Ferrellgas Partners, L.P. (NYSE:FGP) today reported results for fiscal 2015's first quarter ended October 31, 2014.

Gross profit grew 8% to a record $154.7 million on improved retail propane margins and contributions from recently acquired midstream operations. Adjusted EBITDA climbed nearly 30% to $34.4 million reflecting the aforementioned gross profit contributions. These results produced trailing 12-month distributable cash flow coverage to equity investors of 1.18x, providing the partnership $30 million of excess cash flow to fund organic and acquired growth.

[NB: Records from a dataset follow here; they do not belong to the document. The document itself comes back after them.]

-- ==== Sys2Proof/Tests/WitStages.lean ====
section
/-! SUPPORT. Witnesses of the statements about marionette stages and their instructions. -/

namespace Sys2Proof.Tests

open Sys2Proof Sys2Proof.Machine

set_option Elab.async false

/-- Stage 0 with episode 1, its pc two bytes before the end of a line. -/
def stage0 (st : StState) : Stage := { freshStage 0 with ctx := 0, ep := 1, state := st, pc := 0x1017E, x := [(5, 0x1FF), (6, 9)] }
def staged (st : StState) (y : Episode) (s : State) : State := { withEp { y with stage := some 0 } s with stages := [stage0 st] }
def savingWorld : State := late 300 (staged .saving (ep1 .idle) lan)
def save1 : State := reached (writeAsParty savingWorld .cp 0 (.epCmd 0 1 (0x14400 + 0x60)) (0x14400 + 0x60) (leBytes 4 (0 : W32).toNat))
def save2 : State := reached (writeAsParty save1 .cp 0 (.epCmd 0 1 (0x14400 + 0x200)) (0x14400 + 0x200) (savedBytes (stage0 .saving)))
def restoringWorld : State := late 300 (staged .restoring (ep1 .action) lan)
def restoreRead : Reach (List Byte) := readAsParty restoringWorld .cp 0 .read (.epCmd 0 1 (0x14400 + 0x60)) (0x14400 + 0x60) 0x3A0

theorem witness_StagesComeAndGo :
    (∃ (s : State) (st c e : Nat) (x : Episode), Claim.Written s ∧ needStage s = [(c, e)] ∧ epAt s c e = some x ∧
      emptyStage s = some st ∧ c < s.ctxs.length ∧ x.saved = false) ∧
    (∃ (s s1 s2 : State) (st : Nat) (y : Stage) (va : Nat), Claim.Written s ∧ y = stageOr s st ∧ va = recordVa s y.ctx y.ep ∧ y.state = .saving ∧
      y.since + 300 ≤ s.now ∧ storeParked s y.ctx y.ep = false ∧ epState s y.ctx y.ep ≠ .unbound ∧
      writeAsParty s .cp y.ctx (.epCmd y.ctx y.ep (va + 0x60)) (va + 0x60) (leBytes 4 y.fcsr.toNat) = .done s1 () ∧
      writeAsParty s1 .cp y.ctx (.epCmd y.ctx y.ep (va + 0x200)) (va + 0x200) (savedBytes y) = .done s2 ()) ∧
    (∃ (s s1 : State) (st : Nat) (b : List Byte) (y : Stage) (va : Nat), Claim.Written s ∧ y = stageOr s st ∧
      va = recordVa s y.ctx y.ep + 0x60 ∧ y.state = .restoring ∧ y.since + 300 ≤ s.now ∧ storeParked s y.ctx y.ep = false ∧
      readAsParty s .cp y.ctx .read (.epCmd y.ctx y.ep va) va 0x3A0 = .done s1 b) ∧
    (∃ (s : State) (st : Nat), Claim.Written s ∧ (stageOr s st).state = .resetting ∧ (stageOr s st).since + 50 ≤ s.now) :=
  let starting := withEp (ep1 .start) lan
  ⟨⟨starting, 0, 0, 1, ep1 .start, by decide +kernel, by decide +kernel, by decide +kernel, by decide +kernel, by decide +kernel, rfl⟩,
   ⟨savingWorld, save1, save2, 0, stage0 .saving, 0x14400, by decide +kernel, by decide +kernel, by decide +kernel, rfl, by decide +kernel,
      by decide +kernel, by decide +kernel, done_of (by decide +kernel), done_of (by decide +kernel)⟩,
   ⟨restoringWorld, reached restoreRead, 0, List.replicate 0x3A0 0, stage0 .restoring, 0x14400 + 0x60, by decide +kernel, by decide +kernel,
      by decide +kernel, rfl, by decide +kernel, by decide +kernel, done_of (by decide +kernel)⟩,
   ⟨late 50 (staged .resetting (ep1 .idle) lan), 0, by decide +kernel⟩⟩

/-! ## Instructions -/

/-- Stage 0 runs the word `w` in a state of its episode. -/
def runs (w : Nat) (st : EpState) : State := data 0x17E (leBytes 4 w) (staged .running (ep1 st) lan)
/-- What a fetch leaves, and what it gives. -/
def gotten {α : Type} (r : Got α) : State := match r with | .ok s _ => s | _ => State.reset
def got {α : Type} (r : Got α) : Option α := match r with | .ok _ v => some v | _ => none
theorem got_of {α : Type} {r : Got α} {v : α} (h : got r = some v) : r = .ok (gotten r) v := by
  cases r <;> simp_all [got, gotten]
/-- The state in which stage 0 fetches, and the state after. -/
def turned (s : State) : State := startDog { s with coreRr := tset 3 s.coreRr 0 0 } 0
def afterFetch (s : State) : State := gotten (stageFetch (turned s) 0)

theorem fetched_of {s : State} {w : Nat} {x : Episode} (h : (Claim.Written s ∧ (coreOrder s 0).head? = some 0) ∧
    got (stageFetch (turned s) 0) = some (w, 4) ∧
    epAt (afterFetch s) (stageOr (afterFetch s) 0).ctx (stageOr (afterFetch s) 0).ep = some x ∧ (stageOr (afterFetch s) 0).state = .running ∧
    (x.stage = some 0 ∧ x.dirty = false) ∧ (stageOr (afterFetch s) 0).ctx < (afterFetch s).ctxs.length) :
    Claim.Fetched s (afterFetch s) 0 w x :=
  ⟨h.1.1, h.1.2, got_of h.2.1, h.2.2.1, h.2.2.2.1, h.2.2.2.2.1, h.2.2.2.2.2⟩

def ofStage (st : EpState) : Episode := { ep1 st with stage := some 0 }
/-- addi x7, x6, 5. -/
def addiWord : Nat := 5 * 2 ^ 20 + 6 * 2 ^ 15 + 7 * 2 ^ 7 + 0x13

/-- CSRRS x7 of mbx_step, mbx_gen and mbx_act; CSRRW of mbx_stat and mbx_obs; ECALL. -/
def csrs (k : Nat) : Nat := Claim.csrCode k 0 2 7

theorem witness_StageInstructions :
    ∀ i : Fin 7, ∃ (s s1 : State) (w : Nat) (x : Episode), Claim.Fetched s s1 0 w x ∧
      (match i with
       | 0 => w = 5 * 2 ^ 20 + 6 * 2 ^ 15 + 7 * 2 ^ 7 + 0x13
       | 1 => w = Claim.csrCode 0x801 0 2 7
       | 2 => w = Claim.csrCode 0x802 0 2 7
       | 3 => w = Claim.csrCode 0x804 5 1 7
       | 4 => w = Claim.csrCode 0x803 6 1 0 ∧ arrived s1 (stageOr s1 0).ctx (s1.now - 1) = [] ∧ x.state = .stepping ∧ x.mark = .none
       | 5 => w = Claim.csrCode 0x800 0 2 7 ∧ x.state = .stepping
       | 6 => w = Claim.csrCode 0x800 0 2 7 ∧ x.state = .action) :=
  let obs := Claim.csrCode 0x803 6 1 0
  let stat := Claim.csrCode 0x804 5 1 7
  fun i => match i with
    | 0 => ⟨runs addiWord .stepping, _, addiWord, ofStage .stepping, fetched_of (by decide +kernel), by decide +kernel⟩
    | 1 => ⟨runs (csrs 0x801) .stepping, _, csrs 0x801, ofStage .stepping, fetched_of (by decide +kernel), by decide +kernel⟩
    | 2 => ⟨runs (csrs 0x802) .stepping, _, csrs 0x802, ofStage .stepping, fetched_of (by decide +kernel), by decide +kernel⟩
    | 3 => ⟨runs stat .stepping, _, stat, ofStage .stepping, fetched_of (by decide +kernel), by decide +kernel⟩
    | 4 => ⟨runs obs .stepping, _, obs, ofStage .stepping, fetched_of (by decide +kernel), by decide +kernel⟩
    | 5 => ⟨runs (csrs 0x800) .stepping, _, csrs 0x800, ofStage .stepping, fetched_of (by decide +kernel), by decide +kernel⟩
    | 6 => ⟨runs (csrs 0x800) .action, _, csrs 0x800, ofStage .action, fetched_of (by decide +kernel), by decide +kernel⟩

theorem witness_StageInstructions_ecall :
    ∃ (s s1 : State) (x : Episode), Claim.Fetched s s1 0 0x73 x ∧ stageExec s1 0 0x73 4 = .exc 8 ∧ (stageOr s 0).pc = (stageOr s1 0).pc :=
  ⟨runs 0x73 .stepping, _, ofStage .stepping, fetched_of (by decide +kernel), rfl, by decide +kernel⟩

end Sys2Proof.Tests
end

President and Chief Executive Officer Steve Wambold commented, "Fiscal 2015 is off to an excellent start with operations delivering first-quarter results in line with our expectations. November, the start of our second quarter, also looks to be in line with our expectations as seasonably cold temperatures boosted the demand for propane consumption. We remain comfortable with our previous guidance of Adjusted EBITDA in the range of $300 million to $320 million for fiscal 2015."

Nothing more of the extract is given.